Lots of work for a null finding, but this is why you experiment! As they note, many of the challenges here could have been solved with a strong pilot phase and engaging a few additional government entities to flag some of the data and referral issues they encountered. Either or both of those would have allowed them to address some of those issues that hampered the program delivery and evaluation.
Kudos to Arnold Ventures, Roca, Massachusetts, and others for trying this out, I hope others follow in their footsteps.
The implicit hypothesis in this piece seems to be that data "ought to" move policy. I find this naive, but perhaps I'm extremely jaded. I would assume that data has (almost) no influence on policy until proven otherwise (i.e. it's the Null Hypothesis)!
Perhaps it's because of my heavy exposure to healthcare policy, by way of pharmaceuticals (my professional field). There is this charming expectation among academics in the pharmacoeconomics field that their analyses, if only paid attention to by whomever's in charge, would lead to a more efficient / equitable / [insert liberal nostrum] healthcare "system". I'm leading the witness here, but you can see the problem: nobody's in charge of healthcare (in the US), so it's not a "system". All of it is transactional, so nobody has any use for some disembodied view of what the "right" thing to do might be; instead, everybody has bills to pay, shareholders to placate, etc.

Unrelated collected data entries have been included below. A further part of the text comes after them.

-- ==== Sys2Proof/Syntax.lean ====
section
/-! DEFINITION. The commands of the block: one constructor for each row of spec/opcode_table.json.

A management command's row is the Command Unit's own step: it takes the head of the Command FIFO (R142), or
tries the command in hand again, when that frame carries the row's code. Its tag and arguments are the bytes of
the frame (R187, R188), so the constructor carries none (log 4). The rows that stand for events on the pins and
links carry what the event brings. `corrupted` lists cells whose stored bytes the world has corrupted by the
time of the event (R34, log 7). -/

namespace Sys2Proof

/-- The six bytes of a station frame's header as received (R186). -/
structure StationHeader where
  /-- Byte 0, the destination node. -/
  dst : Node
  /-- Byte 1, the source node. -/
  src : Node
  /-- Byte 2, the class tag. -/
  cls : Byte
  /-- Byte 3: the payload type in bits 1–0, the rest disregarded. -/
  typ : Byte
  /-- Bytes 4–5, the payload length. -/
  len : Half
  deriving DecidableEq, Repr

/-- The commands, in the order of the table. -/
inductive Instr where
  /-- POWER_ON (R162). -/
  | powerOn
  /-- RESET_PIN_ASSERT (R162). -/
  | resetPinAssert
  /-- RESET_PIN_RELEASE (R162). -/
  | resetPinRelease
  /-- INIT_END (R163), with the value on the eight address straps. -/
  | initEnd (straps : Byte)
  /-- READ_RULES (R85). -/
  | readRules
  /-- WRITE_RULE (R84). -/
  | writeRule
  /-- READ_NODE_MAP (R92). -/
  | readNodeMap
  /-- WRITE_NODE_MAP (R91). -/
  | writeNodeMap
  /-- READ_LEVEL (R24). -/
  | readLevel
  /-- WRITE_LEVEL (R2). -/
  | writeLevel
  /-- FLUSH_LEVEL (R19). -/
  | flushLevel
  /-- READ_PORT (R119). -/
  | readPort
  /-- WRITE_PORT_CONFIG (R103). -/
  | writePortConfig
  /-- SET_PORT_MODE (R106). -/
  | setPortMode
  /-- LOAD_KEY (R69). -/
  | loadKey
  /-- ERASE_KEY (R72). -/
  | eraseKey
  /-- SELECT_SLOT (R73). -/
  | selectSlot
  /-- KEY_CHECK (R74). -/
  | keyCheck
  /-- READ_KEY_STATE (R75). -/
  | readKeyState
  /-- READ_STATUS (R156). -/
  | readStatus
  /-- SET_MODE (R166). -/
  | setMode
  /-- REFRESH (R172). -/
  | refresh
  /-- WRITE_SUPERVISION (R170). -/
  | writeSupervision
  /-- SET_TRUNK_CONFIG (R46). -/
  | setTrunkConfig
  /-- RESET_PART (R157). -/
  | resetPart
  /-- READ_RECORDS (R64). -/
  | readRecords
  /-- READ_FAULTS (R183). -/
  | readFaults
  /-- CLEAR_FAULTS (R178). -/
  | clearFaults
  /-- WRITE_NOTICE_CONFIG (R179). -/
  | writeNoticeConfig
  /-- CLEAR_COUNTERS (R154). -/
  | clearCounters
  /-- WRITE_ACCESS (R155). -/
  | writeAccess
  /-- MALFORMED_COMMAND (R143). -/
  | malformedCommand
  /-- WAITING_RESPONSE_BUILD (R153). -/
  | waitingResponseBuild
  /-- FRAGMENT_COMPLETION (R53). -/
  | fragmentCompletion (corrupted : List CellNo)
  /-- SPACING_DEADLINE_PASSES (R17) of one level. -/
  | spacingDeadlinePasses (level : Level) (corrupted : List CellNo)
  /-- EXPANSION_COMPLETES (R70) of one key slot. -/
  | expansionCompletes (slot : Slot)
  /-- TRUNK_LINE_DOWN (R57). -/
  | trunkLineDown
  /-- TRUNK_LINE_UP (R59). -/
  | trunkLineUp (corrupted : List CellNo)
  /-- FRAGMENT_RECEIVED (R122): every byte of the fragment, header, payload and CRC-32 (R185). -/
  | fragmentReceived (bytes : List Byte)
  /-- SUPERVISION_EXPIRY (R171). -/
  | supervisionExpiry
  /-- RECEIVE_LINE_ACTIVE (R107) on one port. -/
  | receiveLineActive (port : PortNo)
  /-- HEADER_RECEIVED (R107) on one port, with the header. -/
  | headerReceived (port : PortNo) (header : StationHeader)
  /-- EXCESS_PAYLOAD_BYTE (R111) on one port. -/
  | excessPayloadByte (port : PortNo)
  /-- RECEIVE_LINE_SILENT (R108) on one port, with the bytes that arrived after the header (R186, log 11). -/
  | receiveLineSilent (port : PortNo) (bytes : List Byte) (corrupted : List CellNo)
  /-- JABBER_TIMEOUT (R111) on one port. -/
  | jabberTimeout (port : PortNo)
  /-- JABBER_RECOVERY (R112) on one port. -/
  | jabberRecovery (port : PortNo)
  /-- SILENCE_TIMEOUT (R113) on one port. -/
  | silenceTimeout (port : PortNo)
  /-- PORT_LINE_DOWN (R104) on one port. -/
  | portLineDown (port : PortNo)
  /-- PORT_LINE_UP (R104) on one port. -/
  | portLineUp (port : PortNo)
  /-- TRANSMISSION_COMPLETES (R116) on one port. -/
  | transmissionCompletes (port : PortNo)
  /-- LOOPBACK_COMPLETION (R118) on one port. -/
  | loopbackCompletion (port : PortNo) (corrupted : List CellNo)
  /-- PORT_CELL_CHECK_FAILURE (R117) on one port, with the number of the failing cell. -/
  | portCellCheckFailure (port : PortNo) (cell : CellNo)
  /-- UNKNOWN_COMMAND (R144). -/
  | unknownCommand
  deriving DecidableEq, Repr

end Sys2Proof
end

Now, extending this theme beyond healthcare: "policy makers", in countries with elected, representative governments (more or less), ultimately respond to "politicians" (or they might be one and the same). Thus, "policy" is downstream of "politics" and we know how little these rely on data and studies. You could have the best data in the world to show that free needles for drug abusers have good societal outcomes, or that jailing people for crimes have bad ones, none of this matters as much as what voters believe. And data don't change beliefs very much. So, it's actually interesting when studies *do* have an effect on policy (and opinions).